## Input
theorem resumeTimerEnds_due {s : State} (h : resumeTimerDue s = true) (hs : s.seq.state = .awaitResume) :
    resumeTimerEnds s = trip .resumeTimeout s := by simp [resumeTimerEnds, h, hs]
theorem resumeTimerEnds_early {s : State} (h : resumeTimerDue s = false) : resumeTimerEnds s = s := by
  simp [resumeTimerEnds, h]

theorem holdMinimumEnds_early {s : State} (h : holdMinimumDue s = false) : holdMinimumEnds s = s := by
  simp [holdMinimumEnds, h]

theorem hoistStales_due {s : State} {r : HoistRecord} (h : freshnessDue s = true) (hr : s.lock.hoist = some r) :
    hoistStales s = { s with lock.hoist := some { r with fresh := false } } := by simp [hoistStales, h, hr]
theorem hoistStales_early {s : State} (h : freshnessDue s = false) : hoistStales s = s := by simp [hoistStales, h]

/-- A record that has just been taken is not due to become stale (R122). -/
theorem freshnessDue_new {s : State} {r : HoistRecord} (hr : s.lock.hoist = some r) (h0 : r.stamp = s.gen.timebase)
    (h1 : 0 < cfgFreshness s.store.image) : freshnessDue s = false := by
  simp [freshnessDue, hr, State.age, State.now, elapsed, h0]
  omega

theorem batchTimerEnds_due {s : State} (h : batchTimerDue s = true) : batchTimerEnds s = releaseNotices s := by
  simp [batchTimerEnds, h]
theorem batchTimerEnds_early {s : State} (h : batchTimerDue s = false) : batchTimerEnds s = s := by simp [batchTimerEnds, h]

/-! ### What a step posts (R166) -/

/-- A posted urgent notice joins the list, or is lost and sets the overrun flag. -/
theorem postUrgent_posts (n : Urgent) (s : State) : Posts s (postUrgent n s) [n] := by
  unfold postUrgent
  split
  · next h =>
    have hl : ([n] : List Urgent).length ≤ 8 - s.notices.urgent.length := by simp; omega
    refine ⟨by simp [List.take_of_length_le hl], ?_⟩
    simp; omega
  · next h =>
    have : 8 - s.notices.urgent.length = 0 := by omega
    refine ⟨by simp [this], ?_⟩
    simp; omega

/-- Two steps in a row post what the one and then the other posts. -/
theorem posts_append {s t u : State} {a b : List Urgent} (h : Posts s t a) (k : Posts t u b) : Posts s u (a ++ b) := by
  obtain ⟨hu, ho⟩ := h
  obtain ⟨ku, ko⟩ := k
  have hl : t.notices.urgent.length
      = s.notices.urgent.length + min (8 - s.notices.urgent.length) a.length := by simp [hu]
  refine ⟨?_, ?_⟩
  · rw [ku, hu, List.take_append, List.append_assoc]
    congr 3
    rw [← hu]; omega
  · rw [ko, ho, Bool.or_assoc]
    congr 1
    rw [← Bool.decide_or]
    apply decide_eq_decide.2
    rcases a with _ | ⟨x, a⟩
    · simp at hl ⊢; omega
    · rcases b with _ | ⟨y, b⟩
      · simp
      · simp at hl ⊢; omega

end Sys2Proof.Machine
end

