-- ==== Sys2Proof/Tests/Slice0.lean ====
section
/-! SUPPORT. Tests. First the well-formedness smoke, then the manual's worked examples, single commands on small states,
and last the witnesses: for each statement with hypotheses, a concrete state and operands that meet them. -/

namespace Sys2Proof.Tests

set_option Elab.async false

open Sys2Proof Sys2Proof.Machine

/-! ### Well-formedness: one ill-formed term refused by each check -/

theorem test_wf_settings_count : Instr.wellFormed (.setReporting 1 [none, none]) = false := by decide
theorem test_wf_settings_width : Instr.wellFormed (.setReporting 1 [some 256, none, none]) = false := by decide
theorem test_wf_device : Instr.wellFormed (.setDevice 1 [some 65536, none, none, none, none, none]) = false := by decide
theorem test_wf_ring : Instr.wellFormed (.setRing 1 1 []) = false := by decide
theorem test_wf_plan : Instr.wellFormed (.setPlan 1 [none]) = false := by decide
theorem test_wf_timing : Instr.wellFormed (.setTiming 1 [none]) = false := by decide
theorem test_wf_tunnel_empty : Instr.wellFormed (.tunnel 1 1 []) = false := by decide
theorem test_wf_tunnel_long : Instr.wellFormed (.tunnel 1 1 (List.replicate 17 0)) = false := by decide
theorem test_wf_unknown : Instr.wellFormed (.unknownRecord 1 0x1A) = false := by decide
theorem test_wf_loopback : Instr.wellFormed (.cycleStart (some [])) = false := by decide
theorem test_wf_slot : Instr.wellFormed (.slotEnd 0 ⟨false, some ⟨false, false, List.replicate 21 0⟩⟩) = false := by decide
theorem test_wf_testSlot :
    Instr.wellFormed (.selfTestSlotEnd 0 ⟨false, some ⟨false, false, List.replicate 21 0⟩⟩) = false := by decide
theorem test_wf_opMalformed : RequestOp.wellFormed (.malformed 0) = false := by decide
theorem test_wf_accepts : Instr.wellFormed (.setReporting 1 [some 255, none, some 0]) = true := by decide

/-! ### The manual's worked examples -/

/-- R144: the nine ASCII characters "123456789" give 0x29B1. -/
theorem test_crc16_check : crc16 [0x31, 0x32, 0x33, 0x34, 0x35, 0x36, 0x37, 0x38, 0x39] = 0x29B1 := by decide +kernel

/-- A settings image with another value in a field. -/
def imageWith (offset width v : Nat) : List Byte := writeImage defaultImage offset width v

/-- Table 6-7, rows 200, 600, 1024, 1999 and 2000 Hz. -/
theorem test_carrierPeriod_table :
    [200, 600, 1024, 1999, 2000].map (fun f => carrierPeriod (imageWith 84 2 f))
      = [200000, 66667, 39063, 20010, 20000] := by decide +kernel

/-- The note under Table 6-8: m = 3 and P = 66,667, the last index. -/
theorem test_carrierOffset_last : carrierOffset 66667 3 2 2 = 29629 := by decide +kernel

/-- Table 6-9. -/
theorem test_ceilings_table :
    [9993, 18400, 0].map (fun smin => (voltageCeiling smin 983, speedCeiling defaultImage (voltageCeiling smin 983)))
      = [(5874, 10680), (10817, 12000), (0, 0)] := by decide +kernel

/-- R139, R140: a cycle period of 205 is written as 200, and the adjusted set names field 0. -/
theorem test_setDevice_adjusts :
    (writeFields 250 deviceSpecs [some 205, none, none, none, none, none] defaultImage).take 2 = [0, 200]
      ∧ adjustedSet 250 deviceSpecs [some 205, none, none, none, none, none] = 1 := by decide +kernel
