-- ==== Sys2Proof/Certificates/Slice0/Obligations.lean ====
section
/-!
DEFINITION. The statements for the provers. Each docstring names the rule of spec/ that the statement formalises.
A statement of an operation says which words select it (its row of 30_encoding.md R80), that it completes, what it
writes, and what it leaves alone. No statement rests on the value of a free value or on the direction bytes of
`Config.cfg0`.
-/

open Sys2Proof Sys2Proof.Machine

/-! ### The operations, one statement each -/

/-- 40_sync.md R100. -/
def Obligations.IdleSync0TakesDollarToHeader : Prop :=
  ∀ s : State,
    (∀ inp, s.operation inp = .idleSync0 ↔
      inp.clr = false ∧ inp.vld = true ∧ s.state = .idle ∧ inp.b = 0x24) ∧
    (∀ inp, s.operation inp = .idleSync0 ↔ s.opWord inp &&& 0x1FFF = 0x0824) ∧
    ∃ t, exec .idleSync0 s = .next t ∧ t.state = .header ∧ t.evt = .evNone ∧ t.op = 3 ∧
      KeepsParseRegs s t ∧ KeepsOutputs s t ∧ KeepsRest s t

/-- 40_sync.md R101. -/
def Obligations.IdleSkipIgnoresByte : Prop :=
  ∀ (s : State) (b : Byte),
    (∀ inp, s.operation inp = .idleSkip b ↔
      inp.clr = false ∧ inp.vld = true ∧ s.state = .idle ∧ inp.b = b ∧ b ≠ 0x24) ∧
    (∀ inp, s.operation inp = .idleSkip b ↔ s.opWord inp &&& 0x1F00 = 0x0800 ∧ inp.b = b ∧ b ≠ 0x24) ∧
    ∃ t, exec (.idleSkip b) s = .next t ∧ t.state = .idle ∧ t.evt = .evNone ∧ t.op = 4 ∧
      KeepsParseRegs s t ∧ KeepsOutputs s t ∧ KeepsRest s t

/-- 40_sync.md R103. -/
def Obligations.HdrSync1TakesCToDirection : Prop :=
  ∀ s : State,
    (∀ inp, s.operation inp = .hdrSync1 ↔
      inp.clr = false ∧ inp.vld = true ∧ s.state = .header ∧ inp.b = 0x43) ∧
    (∀ inp, s.operation inp = .hdrSync1 ↔ s.opWord inp &&& 0x1FFF = 0x0943) ∧
    ∃ t, exec .hdrSync1 s = .next t ∧ t.state = .direction ∧ t.evt = .evNone ∧ t.op = 5 ∧
      KeepsParseRegs s t ∧ KeepsOutputs s t ∧ KeepsRest s t

/-- 40_sync.md R104. -/
def Obligations.HdrRejReturnsToIdleSilently : Prop :=
  ∀ (s : State) (b : Byte),
    (∀ inp, s.operation inp = .hdrRej b ↔
      inp.clr = false ∧ inp.vld = true ∧ s.state = .header ∧ inp.b = b ∧ b ≠ 0x43) ∧
    (∀ inp, s.operation inp = .hdrRej b ↔ s.opWord inp &&& 0x1F00 = 0x0900 ∧ inp.b = b ∧ b ≠ 0x43) ∧
    ∃ t, exec (.hdrRej b) s = .next t ∧ t.state = .idle ∧ t.evt = .evNone ∧ t.op = 6 ∧
      KeepsParseRegs s t ∧ KeepsOutputs s t ∧ KeepsRest s t

/-- 41_fields.md R120. -/
def Obligations.DirReqSetsRequest : Prop :=
  ∀ (s : State) (b : Byte),
    (∀ inp, s.operation inp = .dirReq b ↔
      inp.clr = false ∧ inp.vld = true ∧ s.state = .direction ∧ inp.b = b ∧ b = s.cfg.dirRequest) ∧
    (∀ inp, s.operation inp = .dirReq b ↔
      s.opWord inp &&& 0x1F00 = 0x0A00 ∧ inp.b = b ∧ b = s.cfg.dirRequest) ∧
    ∃ t, exec (.dirReq b) s = .next t ∧ t.state = .length ∧ t.dir = .request ∧ t.evt = .evNone ∧ t.op = 7 ∧
      t.len = s.len ∧ t.cmd = s.cmd ∧ t.cks = s.cks ∧ t.idx = s.idx ∧
      (∀ i : Nat, t.buf.read i = s.buf.read i) ∧ KeepsOutputs s t ∧ KeepsRest s t
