-- ==== Sys2Proof/Tests/Slice0.lean ====
section
/-!
SUPPORT. The model's own tests, each on one step or one word, with expected results from spec/ (the table of
30_encoding.md R80 and the vectors of 95_test_vectors.md, computed there by hand); and, for every statement with
hypotheses, a concrete state that meets them.
-/

namespace Sys2Proof.Tests

open Sys2Proof Sys2Proof.Machine

/-! ### Helpers -/

/-- The next state of an outcome, if it is one. -/
def nextOf : Host.Outcome State Fault Refusal → Option State
  | .next t => some t
  | .fault _ => none
  | .refused _ => none

/-- `INIT` with one step input to come. -/
def at0 (st : StateCode) (inp : StepInput) : State := { State.reset with state := st, inputs := [inp] }

/-- A state in the middle of a frame, under `CFG0`, with one step input to come. -/
def mid (st : StateCode) (d : Dir) (len cmd cks idx : Byte) (buf : Memory) (inp : StepInput) : State :=
  { State.reset with
    state := st, dir := d, len := len, cmd := cmd, cks := cks, idx := idx, buf := buf, inputs := [inp] }

/-- `Payload Request 2 0x01 0xA9 [AA]` (vector V42-6). -/
def pay1 (inp : StepInput) : State := mid .payload .request 2 0x01 0xA9 1 [(0, 0xAA)] inp

/-- `Checksum Request 2 0x01 0x12 [AA, BB]` (vector V43-1). -/
def cks2 (inp : StepInput) : State := mid .checksum .request 2 0x01 0x12 2 [(0, 0xAA), (1, 0xBB)] inp

/-- `CFG0` with `LEN_LIMIT = 110` (vector V41-10). -/
def cfg110 : Cfg := { Config.cfg0 with lenLimit := 110 }

/-- What a one-step test looks at first: state, event, operation code. -/
def look (s : State) : Option (StateCode × Event × BitVec 5) :=
  (nextOf (step s)).map fun t => (t.state, t.evt, t.op)

/-- What a one-step test looks at in the parse registers: `dir`, then `len`, `cmd`, `cks`, `idx`, then `buf`. -/
structure Regs where
  dir   : Dir
  bytes : List Byte
  buf   : Memory
deriving DecidableEq

/-- The parse registers after one step. -/
def regs (s : State) : Option Regs :=
  (nextOf (step s)).map fun t => ⟨t.dir, [t.len, t.cmd, t.cks, t.idx], t.buf⟩

/-! ### WellFormed: each check refuses an ill-formed term (30_encoding.md R80, column guard) -/

theorem test_wf_refuses_nop_in_code7 : Instr.wf GuardCtx.atReset (.nop .unused7 0) = false := by decide
theorem test_wf_refuses_idleSkip_of_dollar : Instr.wf GuardCtx.atReset (.idleSkip 0x24) = false := by decide
theorem test_wf_refuses_hdrRej_of_C : Instr.wf GuardCtx.atReset (.hdrRej 0x43) = false := by decide
theorem test_wf_refuses_dirReq_of_other : Instr.wf GuardCtx.atReset (.dirReq 0x3E) = false := by decide
theorem test_wf_refuses_dirRsp_of_other : Instr.wf GuardCtx.atReset (.dirRsp 0x3C) = false := by decide
theorem test_wf_refuses_dirRej_of_request : Instr.wf GuardCtx.atReset (.dirRej 0x3C) = false := by decide
theorem test_wf_refuses_dirRej_of_response : Instr.wf GuardCtx.atReset (.dirRej 0x3E) = false := by decide
theorem test_wf_refuses_lenOk_over : Instr.wf GuardCtx.atReset (.lenOk 0x70) = false := by decide
theorem test_wf_refuses_lenRej_within : Instr.wf GuardCtx.atReset (.lenRej 0x6F) = false := by decide
theorem test_wf_refuses_cmdPay_without_payload : Instr.wf GuardCtx.atReset (.cmdPay 0) = false := by decide
theorem test_wf_refuses_cmdEnd_with_payload :
    Instr.wf { GuardCtx.atReset with len := 1 } (.cmdEnd 0) = false := by decide
theorem test_wf_refuses_payMore_at_last :
    Instr.wf { GuardCtx.atReset with len := 2, idx := 1 } (.payMore 0) = false := by decide
theorem test_wf_refuses_payLast_before_last :
    Instr.wf { GuardCtx.atReset with len := 2, idx := 0 } (.payLast 0) = false := by decide
theorem test_wf_refuses_cksOk_of_other : Instr.wf { GuardCtx.atReset with cks := 0x12 } (.cksOk 0x13) = false := by
  decide
theorem test_wf_refuses_cksBad_of_match : Instr.wf { GuardCtx.atReset with cks := 0x12 } (.cksBad 0x12) = false := by
  decide
theorem test_wf_cfg_refuses_equal_directions :
    Config.wf { dirRequest := 0x3C, dirResponse := 0x3C, lenLimit := 111 } = false := by decide

/-! ### Decoding: one word of each row of R80, written out as `clr vld state b` -/

theorem test_decode_clr : decode GuardCtx.atReset 0b1_1_101_00100100#13 = .clr true .payload 0x24 := by decide
theorem test_decode_ill : decode GuardCtx.atReset 0b0_1_111_00100100#13 = .ill true 0x24 := by decide
theorem test_decode_ill_before_nop : decode GuardCtx.atReset 0b0_0_111_00000000#13 = .ill false 0 := by decide
theorem test_decode_nop : decode GuardCtx.atReset 0b0_0_101_11111111#13 = .nop .payload 0xFF := by decide
theorem test_decode_idleSync0 : decode GuardCtx.atReset 0b0_1_000_00100100#13 = .idleSync0 := by decide
theorem test_decode_idleSkip : decode GuardCtx.atReset 0b0_1_000_01000011#13 = .idleSkip 0x43 := by decide
theorem test_decode_hdrSync1 : decode GuardCtx.atReset 0b0_1_001_01000011#13 = .hdrSync1 := by decide
theorem test_decode_hdrRej : decode GuardCtx.atReset 0b0_1_001_01100011#13 = .hdrRej 0x63 := by decide
theorem test_decode_dirReq : decode GuardCtx.atReset 0b0_1_010_00111100#13 = .dirReq 0x3C := by decide
theorem test_decode_dirRsp : decode GuardCtx.atReset 0b0_1_010_00111110#13 = .dirRsp 0x3E := by decide
theorem test_decode_dirRej : decode GuardCtx.atReset 0b0_1_010_00111101#13 = .dirRej 0x3D := by decide
theorem test_decode_lenOk : decode GuardCtx.atReset 0b0_1_011_01101111#13 = .lenOk 0x6F := by decide
theorem test_decode_lenRej : decode GuardCtx.atReset 0b0_1_011_01110000#13 = .lenRej 0x70 := by decide
theorem test_decode_lenRej_unsigned : decode GuardCtx.atReset 0b0_1_011_10000000#13 = .lenRej 0x80 := by decide
theorem test_decode_cmdPay :
    decode { GuardCtx.atReset with len := 2 } 0b0_1_100_00000001#13 = .cmdPay 0x01 := by decide
theorem test_decode_cmdEnd : decode GuardCtx.atReset 0b0_1_100_00000101#13 = .cmdEnd 0x05 := by decide
theorem test_decode_payMore :
    decode { GuardCtx.atReset with len := 2 } 0b0_1_101_10101010#13 = .payMore 0xAA := by decide
theorem test_decode_payLast :
    decode { GuardCtx.atReset with len := 2, idx := 1 } 0b0_1_101_10111011#13 = .payLast 0xBB := by decide
theorem test_decode_cksOk :
    decode { GuardCtx.atReset with cks := 0x12 } 0b0_1_110_00010010#13 = .cksOk 0x12 := by decide
theorem test_decode_cksBad :
    decode { GuardCtx.atReset with cks := 0x12 } 0b0_1_110_00010011#13 = .cksBad 0x13 := by decide

/-- With `idx + 1` taken without wrap-around (R80), `idx = 255` is never before the last byte. -/
theorem test_decode_guard_does_not_wrap :
    decode { GuardCtx.atReset with len := 255, idx := 255 } 0b0_1_101_00000000#13 = .payLast 0 := by decide

theorem test_encode_dirReq : encode (.dirReq 0x3C) = 0x0A3C#13 := by decide
theorem test_encode_hdrSync1 : encode .hdrSync1 = 0x0943#13 := by decide
theorem test_encode_clr : encode (.clr true .unused7 0xFF) = 0x1FFF#13 := by decide

/-! ### What the host asks (log 5) -/

theorem test_atReset_is_reset : GuardCtx.atReset = State.reset.guardCtx := by decide
theorem test_tableWord_hdrSync1 : decodeTableWord 16 0x0943 = some .hdrSync1 := by decide
theorem test_tableWord_lenRej : decodeTableWord 16 0x0B70 = some (.lenRej 0x70) := by decide
theorem test_tableWord_beyond_13_bits : decodeTableWord 16 0x2000 = none := by decide
theorem test_fetchWord_runs_hdrSync1 :
    look (State.reset.withFetchWord 16 0x0943) = some (.direction, .evNone, 5) := by decide
theorem test_fetchWord_runs_ill : look (State.reset.withFetchWord 16 0x0724) = some (.idle, .evNone, 2) := by decide
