/-! ### Serial operations: completion and result -/

/-- `41_serial_parser.md` R101, for the operations of R102 to R108: the status byte becomes the running
status and `cnt` is 0; an open SysEx message is ended in the same step, whose event it then is (decision
D10); the control state is `CHAN`. -/
def Obligations.ChannelStatusResult : Prop :=
  ∀ (s : State) (c : Nibble) (x : Instr × Byte), x ∈ channelStatusOps c →
    (s.serial.sx.collecting = false →
      exec x.1 s = .next { s with
        serial := { s.serial with event := .noMessage, runStatus := x.2, cnt := false } }) ∧
    (s.serial.sx.collecting = true →
      exec x.1 s = .next { s with
        serial := { s.serial with event := .sysexMessage, runStatus := x.2, cnt := false
                                  sx := s.serial.sx.finish s.cfg.sysexBufferSize } }) ∧
    ∃ t, exec x.1 s = .next t ∧ controlState t.serial = .chan

/-- `41_serial_parser.md` R109: the four arms of `DATA`, the third for each value of `cnt`. In the last,
`cm_data2` is not written, and is no part of the message (`93_implementation_defined.md` U2). `DATA`
completes in every state and keeps the control state. -/
def Obligations.DataByteResult : Prop :=
  ∀ (s : State) (b : Byte),
    (s.serial.sx.collecting = true →
      exec (.data b) s = .next { s with
        serial := { s.serial with event := .noMessage, sx := s.serial.sx.push s.cfg.sysexBufferSize b } }) ∧
    (s.serial.sx.collecting = false → s.serial.runStatus = 0x00#8 →
      exec (.data b) s = .next { s with serial := { s.serial with event := .noMessage } }) ∧
    (s.serial.sx.collecting = false → ndata s.serial.runStatus = some 2 → s.serial.cnt = false →
      exec (.data b) s = .next { s with
        serial := { s.serial with event := .noMessage, cnt := true, cm := { s.serial.cm with data1 := b } } }) ∧
    (s.serial.sx.collecting = false → ndata s.serial.runStatus = some 2 → s.serial.cnt = true →
      exec (.data b) s = .next { s with
        serial := { s.serial with
          event := .channelMessage, cnt := false
          cm := { header := s.serial.runStatus, data1 := s.serial.cm.data1, data2 := b, cable := 0#4 } } }) ∧
    (s.serial.sx.collecting = false → ndata s.serial.runStatus = some 1 →
      exec (.data b) s = .next { s with
        serial := { s.serial with
          event := .channelMessage
          cm := { header := s.serial.runStatus, data1 := b, data2 := s.serial.cm.data2, cable := 0#4 } } }) ∧
    ∃ t, exec (.data b) s = .next t ∧ t.serial.runStatus = s.serial.runStatus ∧
      controlState t.serial = controlState s.serial

/-- `41_serial_parser.md` R110: from any state a new message starts on cable 0, running status and `cnt`
are cleared (decisions D7, D5), no event; the control state is `SYSEX`. -/
def Obligations.SysexStartResult : Prop :=
  ∀ s : State,
    exec .sysexStart s = .next { s with
      serial := { s.serial with event := .noMessage, runStatus := 0x00#8, cnt := false
                                sx := s.serial.sx.start s.cfg.sysexBufferSize 0#4 } } ∧
    ∃ t, exec .sysexStart s = .next t ∧ controlState t.serial = .sysex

## Try it
Show each line of the listing that holds the string "StateCode".

## Response to the task
def at0 (st : StateCode) (inp : StepInput) : State := { State.reset with state := st, inputs := [inp] }
def mid (st : StateCode) (d : Dir) (len cmd cks idx : Byte) (buf : Memory) (inp : StepInput) : State :=
def look (s : State) : Option (StateCode × Event × BitVec 5) :=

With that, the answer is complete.